戦時中に計画されたものの、製造されなかった大型軍用機「富嶽」について、機銃などを搭載する「掃射機」の設計図が群馬県太田市で見つかりました。専門家は、当時悪化し始めていた戦局を打開するため、大型機の開発計画が具体的に進められていたことを示す貴重な資料だとしています。
「富嶽」は、太田市にあった中島飛行機が太平洋戦争中に計画した大型軍用機で、これまでに爆撃機と輸送機の設計図が見つかっていました。
今回、新たに本体に機銃などを搭載し、敵機や地上の施設などを攻撃する「掃射機」の設計図を、中島飛行機の創業家と交流のあった太田市内の自動車部品メーカーの経営者が保管していたことがわかりました。
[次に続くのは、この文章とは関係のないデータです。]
/-- The cross-lane family. The index of `XSHF` takes every code of a source, also zero, the lane number and `gw`,
which 05 R119 does not list (log entry 79). -/
def crossShape (op : Nat) (x : XForm) : Shape :=
  let w := x.ty.regs
  match op with
  | 0x60 => { tys := tyMove, slots := [(.a, .vdst w), (.b, .src w), (.c, .src 1)],
              imm := some (fillImm x), xfam := true, own := x.xm == .own && x.xk == 0#5 }
  | 0x61 => { tys := tyMove, slots := [(.a, .vdst w), (.b, .src w)] ++ stepSlots x,
              aux := some (decide (x.aux.toNat ≤ 1)), imm := some (fillImm x), xfam := true,
              own := x.xm != .own && (if bits x.aux 0 0 = 1 then x.xk == 0#5
                else !((x.xm == .wsld || x.xm == .wxor) && decide (x.xk.toNat > 5))) }
  | 0x62 => { tys := tyMove, slots := [(.a, .vdst w), (.b, .src w), (.c, .src w)],
              imm := some (fillImm x), xfam := true,
              own := x.xm == .own && decide (x.xk.toNat ≤ 4) }
  | 0x63 => { tys := tyMove,
              slots := [(.a, .dst w), (.b, .src w)] ++
                (if bits x.mod 5 5 = 1 then [] else [(.c, .src 1)]),
              mods := 0x20#8, imm := some (fillImm x), xfam := true,
              own := x.xm == .own && x.xk == 0#5 && x.c.isUniform &&
                !(x.fill == .own && (match x.a with | .s _ => true | _ => false)) }
  | 0x64 => redShape x
  | 0x65 => redShape x
  | 0x66 => { slots := [(.a, if x.fam = 3 then .dst 1 else .pout)], mods := 0xE0#8,
              aux := some (bits x.aux 5 5 == 0), own := decide (x.fam ≤ 3),
              auxRegs := [useRd (codeP (bits x.aux 3 0))] }
  | 0x67 => { slots := [(.a, if x.fam = 2 then .vdst 1 else .dst 1)], mods := 0xE0#8,
              aux := some (bits x.aux 5 5 == 0), own := decide (x.fam ≤ 3),
              auxRegs := [useRd (codeP (bits x.aux 3 0))] }
  | 0x68 => { slots := [(.b, .uni 1)], aux := some true, imm := some true,
              own := match x.b with
                | .s _ => true
                | .zero => true
                | _ => false }
  | _ => { slots := [(.a, .vout (bits x.imm 3 0) 1), (.b, .vec (bits x.imm 3 0) 1)],
           aux := some true,
           imm := some (x.imm == 1#16 || x.imm == 2#16 || x.imm == 4#16 || x.imm == 8#16),
           xfam := true, own := x.xm == .own && x.fill == .zero, long := true }

/-! ### The control family (12 R297 to R306) -/

def controlShape (op : Nat) (x : XForm) : Shape :=
  match op with
  | 0x02 => { slots := [(.b, .pair)], imm := some (bits x.imm 15 12 == 0) }
  | 0x04 => { slots := [(.b, .pair)], imm := some (bits x.imm 15 12 == 0) }
  | 0x07 => { slots := if bits x.mod 5 5 = 1 then [] else [(.b, .uni 1)], mods := 0x20#8,
              aux := some (decide (x.aux.toNat < 8)), auxRegs := [useWr (codeK x.aux.toNat)] }
  | 0x08 => { aux := some (decide (x.aux.toNat < 8)), imm := some (bits x.imm 15 12 == 0),
              auxRegs := [useRd (codeK x.aux.toNat)] }
  | 0x09 => { slots := [(.b, .uni 1)], aux := some (decide (x.aux.toNat < 3)),
              imm := some (decide (1 ≤ x.imm.toNat ∧ x.imm.toNat ≤ 1024)),
              auxRegs := [useWr (codeLc x.aux.toNat)] }
  | 0x0C => { slots := [(.b, .uni 2)], mods := 0x20#8 }
  | 0x0D => { imm := some (decide (bits x.imm 7 0 ≤ 192 ∧ bits x.imm 13 8 ≤ 48) &&
                bits x.imm 15 14 == 0) }
  | _ => {}

/-! ### Barriers and completion objects (09 R222 to R227) -/

/-- A scratchpad selector in AUX (09 R205): own, or a sibling by its index. -/
def selAux (x : XForm) : Option Bool :=
  some (bits x.aux 4 4 == 0 && (bits x.aux 5 5 == 1 || x.aux == 0#6))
設計図は、昭和18年に作成されたと見られ、2つの冊子に分かれています。このうち、「四發掃射機」と記された表紙の左上には、「極秘」という文字が確認できます。図面には、機体を正面や横、それに上から見た全体像が描かれ、プロペラの数は左右合わせて4つとなっています。また、ゼロ戦にも搭載されていた7.7ミリ機銃や、20ミリ機銃を搭載させることなどが記されています。
富嶽は、当時悪化し始めていた戦局を打開するため、アメリカ本土の攻撃を想定して計画されましたが、物資の不足や軍部との方針の違いなどから製造に至らなかったとされています。
太平洋戦争当時の軍用機に詳しい東洋大学の水沢光講師は「掃射機の開発が行われていたことは言われていたが、実際に図面が発見されたのは初めてではないか。爆撃機と輸送機に加え、掃射機の図面が見つかったことで、戦局を巻き返すため、『富嶽』の開発計画がより具体的に行われていたことを示す資料になる」と話しています。